From the data below, set down exactly the lines between the one holding "else (if r.2.2" and the one holding "else finishCtx p x 3 0 s.stitch true s)", inclusive, and no others.

[PROVIDED INFORMATION]
[Start of section]
/-- PASS_COMPLETE: a pass that does not sample completes; the last one puts a root into HOLD, and ends a replay. -/
def passComplete (p : PartIx) (s : State) : State :=
  match s.passDue p false with
  | none => s
  | some q =>
    let s := { s with passes := s.passes.filter fun r => decide (r.id ≠ q.id) }
    match s.ctx p q.ctx with
    | none => s
    | some c =>
      if s.ctxState p q.ctx = cClosing ∨ s.haltDrops p q.endAt then s
      else match s.brokenFor q c with
        | some why => finishCtx p q.ctx 5 why q.endAt true (s.setCtx p q.ctx { c with ret := q.fin + 1 })
        | none =>
          let rebuilt := c.rebuild && decide (c.replay ≤ q.pos + 1)
          let c := { c with len := q.pos + 1, ret := q.fin + 1, rebuild := c.rebuild && !rebuilt }
          let s := s.setCtx p q.ctx c
          let s := if rebuilt then checkResume p (endRebuild p false s) else s
          if q.pos + 1 = c.prefillEnd ∧ (descRoot c.desc ∨ c.promptEnd ≤ c.replay) then
            ((leavePrefill p q.ctx s).setCtxState p q.ctx (if descRoot c.desc then cHold else cGenerate))
          else s

def execPassComplete (p : PartIx) (s : State) : Host.Outcome State Fault Refusal := done (passComplete p s)

/-! ## Cancel and release (R375, R378, R379) -/

/-- A request command is written; the serving unit accepts it at the next stitch boundary. -/
def requestCommand (p x op : Nat) (s : State) : State :=
  { s with reqQ := s.reqQ ++ [(p, x, op)] }.sets (Ix.mod p) [(F.srvReqCmd.ctx, x), (F.srvReqCmd.op, op)]

def execCancel (p : PartIx) (x : Fin 4096) (s : State) : Host.Outcome State Fault Refusal := done (requestCommand p x 1 s)

def execRelease (p : PartIx) (x : Fin 4096) (s : State) : Host.Outcome State Fault Refusal := done (requestCommand p x 2 s)

/-- Acceptance in stitch A: DONE for a context in CLOSING or FREE, NOT_ROOT for a release of another than a HOLD root. -/
def acceptRequest (r : Nat × Nat × Nat) (s : State) : State :=
  let p := r.1
  let x := r.2.1
  let status := if (s.ctx p x).isNone ∨ s.ctxState p x = cClosing then 1 else if r.2.2 = 2 ∧ s.ctxState p x ≠ cHold then 2 else 0
  let s := s.sets (Ix.mod p) [(F.srvReqResult.status, status), (F.srvReqResult.a_lo, s.stitch)]
  match s.ctx p x with
  | none => s
  | some c =>
    if status ≠ 0 then s
    else (if r.2.2 = 1 then finishCtx p x 4 0 s.stitch true (s.setCtx p x { c with cancelAt := some s.stitch })
      else finishCtx p x 3 0 s.stitch true s)

/-- What the serving units do at a stitch boundary: contexts that held no seat become FREE, request commands are accepted. -/
def serveBoundary (s : State) : State :=
  let s := { s with released := s.released.filter fun q => decide (s.stitch ≤ q.fin) }
  let s := forAll ((List.range 8).filter fun p => s.ctxs.any fun e => decide (e.1.1 = p)) (fun p s => freeClosed p s) s
  let q := s.reqQ
  forAll q acceptRequest { s with reqQ := [] }

/-! ## Pauses and the tenant clear (R342, R364, R375) -/

/-- PAUSE_START: from P = T − DRAIN_ST of a paused swap no pass starts; every context is kept. -/
def pauseStart (p : PartIx) (s : State) : State :=
  match Map.find s.swaps p.val, Map.find s.active p.val with
  | some w, some h =>
    if w.paused ∧ ¬ w.cut ∧ w.at_ ≤ s.stitch + h.drain ∧ s.stitch < w.at_ then
      (releasePasses p (fun _ => true) { s with pauseUntil := Map.put s.pauseUntil p.val w.at_ })
    else s
  | _, _ => s

def execPauseStart (p : PartIx) (s : State) : Host.Outcome State Fault Refusal := done (pauseStart p s)

/-- A tenant clear ends every context ABORTED at the clear stitch; its passes are gone. -/
def abortAll (p : Nat) (s : State) : State :=
  let s := { s with passes := s.passes.filter fun q => decide (q.part ≠ p) }
  (forAll ((s.partCtxs p).filter fun e => decide (s.ctxState p e.1 ≠ cClosing)) (fun e s => finishCtx p e.1 7 0 s.stitch false s) s)

end Sys2Proof.Machine
end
[End of section]
[WRITTEN RESPONSE]
    else (if r.2.2 = 1 then finishCtx p x 4 0 s.stitch true (s.setCtx p x { c with cancelAt := some s.stitch })
      else finishCtx p x 3 0 s.stitch true s)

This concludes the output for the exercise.